If researchers cannot activate a healing function, they will never know that such a response is possible. The SNS pain discharge mechanism is a recent discovery because the method that elicits pain discharge is a recent development. The Arneson Method of Guided Relaxation provides exactly the conditions needed for pain discharge plus a range of other responses. Logically, for any medical problem, there must be a best possible remedy—the one that comes closest to providing ideal conditions for the target healing function. The Arneson Method is likely the best method available to the human body, specifically for injury-related chronic pain, because 1) the root of the problem has been identified, 2) the specialized healing function that fixes the problem has been identified, and 3) the only known method that activates that healing function has been refined over three decades.
Pain discharge is the holy grail of injury and degeneration-related pain medicine, for multiple epidemics, but it’s usable only if one possesses a method for activation. It’s quite possible that an electronic device could be developed, similar to a TENS unit, that reliably triggers pain discharge for permanent symptom relief. Naturally, the company that produces such a device would be immensely profitable. However, before the device can be engineered, pain discharge needs to be formally verified and exhaustively researched in the upcoming clinical trials, using the only known method of activation. Candidates may receive pain discharge therapy at PPI before the project begins, or wait for no-charge participation in the study. However, the initial project may be located outside the USA.
It's important to note that pain researchers in neurology—study of the nervous system—are not yet aware of the SNS pain discharge mechanism.
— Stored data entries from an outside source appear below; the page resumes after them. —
-- ==== Sys2Proof/Machine/Detection.lean ====
section
/-! DEFINITION. The arithmetic of one line: deviation, contrast, candidates, runs and background tracking (R23 to R30). -/

namespace Sys2Proof.Machine

/-- One column of the line in analysis: index, pixel, gain code and background. -/
structure Column where
  index : Nat
  pixel : Byte
  gain : Nat
  background : Background
  deriving DecidableEq, Repr

/-- The column takes part: it lies in the span and is not masked (R23). -/
def Column.takesPart (t : Detect) (c : Column) : Bool :=
  decide (t.spanFirst ≤ c.index) && decide (c.index ≤ t.spanLast) && decide (c.gain ≠ maskedGain)

/-- The deviation 256·p − bg (R24). -/
def Column.deviation (c : Column) : Int := 256 * (c.pixel.toNat : Int) - (c.background.toNat : Int)

/-- `n / d` rounded to the nearest integer, halves away from zero (00_scope, "Rounding"). -/
def roundDiv (n : Int) (d : Nat) : Int := n.sign * (((2 * n.natAbs + d) / (2 * d) : Nat) : Int)

/-- The contrast of a deviation under a gain code, clamped to −255…+255 (R25). -/
def contrastOf (gain : Nat) (d : Int) : Int := max (-255) (min 255 (roundDiv (d * (64 + gain : Nat)) 16384))

/-- The contrast of a column (R25). -/
def Column.contrast (c : Column) : Int := contrastOf c.gain c.deviation

/-- The classification of a contrast: the polarity of a candidate and whether it is strong (R26). -/
def candidateOf (t : Detect) (s : Int) : Option (Polarity × Bool) :=
  if s ≤ -(t.tlDark : Int) ∧ t.polarityEnable ≠ .bright then some (.dark, decide (s ≤ -(t.thDark : Int)))
  else if (t.tlBright : Int) ≤ s ∧ t.polarityEnable ≠ .dark then some (.bright, decide ((t.thBright : Int) ≤ s))
  else none

/-- The classification of a column; one that takes no part is never a candidate (R23, R26). -/
def Column.candidate (t : Detect) (c : Column) : Option (Polarity × Bool) :=
  if c.takesPart t then candidateOf t c.contrast else none

/-- The run of a single column. -/
def Column.newRun (c : Column) (p : Polarity) (strong : Bool) : Run where
  first := c.index
  last := c.index
  polarity := p
  strong := strong
  peak := c.contrast.natAbs
  sum := c.contrast.natAbs

/-- A run with one more column at its end (R28). -/
def Run.extend (r : Run) (c : Column) (strong : Bool) : Run :=
  { r with
    last := c.index
    strong := r.strong || strong
    peak := max r.peak c.contrast.natAbs
    sum := r.sum + c.contrast.natAbs }

/-- The maximal runs of the columns, ascending; `cur` is the run that ends at the column before (R27). -/
def runsFrom (t : Detect) : Option Run → List Column → List Run
  | cur, [] => cur.toList
  | cur, c :: rest =>
    match c.candidate t, cur with
    | none, _ => cur.toList ++ runsFrom t none rest
    | some (p, strong), none => runsFrom t (some (c.newRun p strong)) rest
    | some (p, strong), some r =>
      if r.polarity = p then runsFrom t (some (r.extend c strong)) rest
      else r :: runsFrom t (some (c.newRun p strong)) rest

/-- The width of a run. -/
def Run.width (r : Run) : Nat := r.last - r.first + 1

/-- A run is accepted when it holds a strong candidate and is at least min_run wide (R27). -/
def Run.accepted (t : Detect) (r : Run) : Bool := r.strong && decide (t.minRun ≤ r.width)

/-- The accepted runs of a line's columns in ascending order of first column (R28). -/
def acceptedRuns (t : Detect) (cols : List Column) : List Run := (runsFrom t none cols).filter (Run.accepted t)

/-- The run covers the column. -/
def Run.covers (r : Run) (c : Nat) : Bool := decide (r.first ≤ c) && decide (c ≤ r.last)

/-- bg + floor(d / 2^shift) (R29, R30). -/
def Column.track (shift : Nat) (c : Column) : Background :=
  BitVec.ofInt 16 ((c.background.toNat : Int) + c.deviation / ((2 ^ shift : Nat) : Int))

/-- The background of a column after a line: a LEARN line updates every column that takes part by learn_shift (R30), a RUN line
every column that takes part and lies in no accepted run by track_shift (R29). -/
def Column.after (t : Detect) (mode : LineMode) (runs : List Run) (c : Column) : Background :=
  if c.takesPart t then
    match mode with
    | .learn => c.track t.learnShift
    | .run => if runs.any (Run.covers · c.index) then c.background else c.track t.trackShift
  else c.background

/-- The columns of a line, from index `k` on. -/
def columnsFrom : Nat → List Byte → List Nat → List Background → List Column
  | k, p :: ps, g :: gs, b :: bs =>
    { index := k, pixel := p, gain := g, background := b } :: columnsFrom (k + 1) ps gs bs
  | _, _, _, _ => []

/-- The columns of a line's pixels under the column and reference tables. -/
def columnsOf (gains : Cells Nat) (refs : Cells Background) (pixels : List Byte) : List Column :=
  columnsFrom 0 pixels (Cells.toList maskedGain 0 pixels.length gains) (Cells.toList powerOnBackground 0 pixels.length refs)

/-- The runs a line hands to linking: none for a LEARN line (R28, R30). -/
def lineRuns (t : Detect) (mode : LineMode) (cols : List Column) : List Run :=
  match mode with
  | .learn => []
  | .run => acceptedRuns t cols

/-- The reference table after a line: the line's columns as `Column.after` gives, every other column kept (R23, R29, R30). -/
def referenceAfter (t : Detect) (mode : LineMode) (cols : List Column) (refs : Cells Background) : Cells Background :=
  Cells.ofList powerOnBackground 0
    ((cols.map (Column.after t mode (lineRuns t mode cols))
        ++ (Cells.toList powerOnBackground 0 columnCount refs).drop cols.length).take columnCount)

end Sys2Proof.Machine
end

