-- ==== Sys2Proof/Machine/ResetEvents.lean ====
section
/-! DEFINITION. The fall and the rise of PORST_N (R138, R166). -/

namespace Sys2Proof.Machine

/-- POWER_ON_RESET (R166): every block takes its power-on values with the straps as sampled. The queue of commands and the count of free
values are the model's own and stay. What was owed when it comes does not happen any more (DESIGN CHOICE, log entry 4). -/
def execPowerOnReset (ctlsel : BitVec 2) (s : State) : Host.Outcome State Fault Refusal :=
  .next { State.powerOn ctlsel with pending := s.pending, freeCount := s.freeCount }

/-- PORST_N_LOW (R138, R166): every request is discarded without an answer, and the part makes none until the rise. What was owed when it
comes, a trigger with its pulse on LTRIG among it, does not happen any more (DESIGN CHOICE, log entries 4 and 17). -/
def execPorstNLow (s : State) : Host.Outcome State Fault Refusal :=
  .next
    { s.clearOutputs with
      porstLow := true, tru.transit := [], tru.own := [], tru.waiting := [], tru.placing := [], tru.flight := [] }

end Sys2Proof.Machine
end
They cannot know that it exists until they 1) acknowledge the emotional-biological mechanics of trauma resolution and 2) observe the method that activates the mechanism. To date—of the thousand researchers contacted by name in a dozen countries in the last five years—not one of them has requested a free demonstration. (The most promising response came from the managers of two clinical trials units in Scotland.) I suspect that part of the resistance stems from the widespread, incorrect assumption that a localized stress response cannot exist (and cause pain) in the absence of tissue damage. In other words, there’s no such thing as a nervous system memory of trauma. Hence, neurologists study the brain to account for injury-related chronic pain, which may persist indefinitely after the injury damage heals. Fortunately, the actual problem is not nearly as complicated as neurologists believe. Pain discharge therapy proves absolutely that chronic stress response can be localized, with or without tissue damage, and that the body is naturally equipped to eliminate it for complete symptom resolution. Pain discharge is literally the final stage of healing an injury.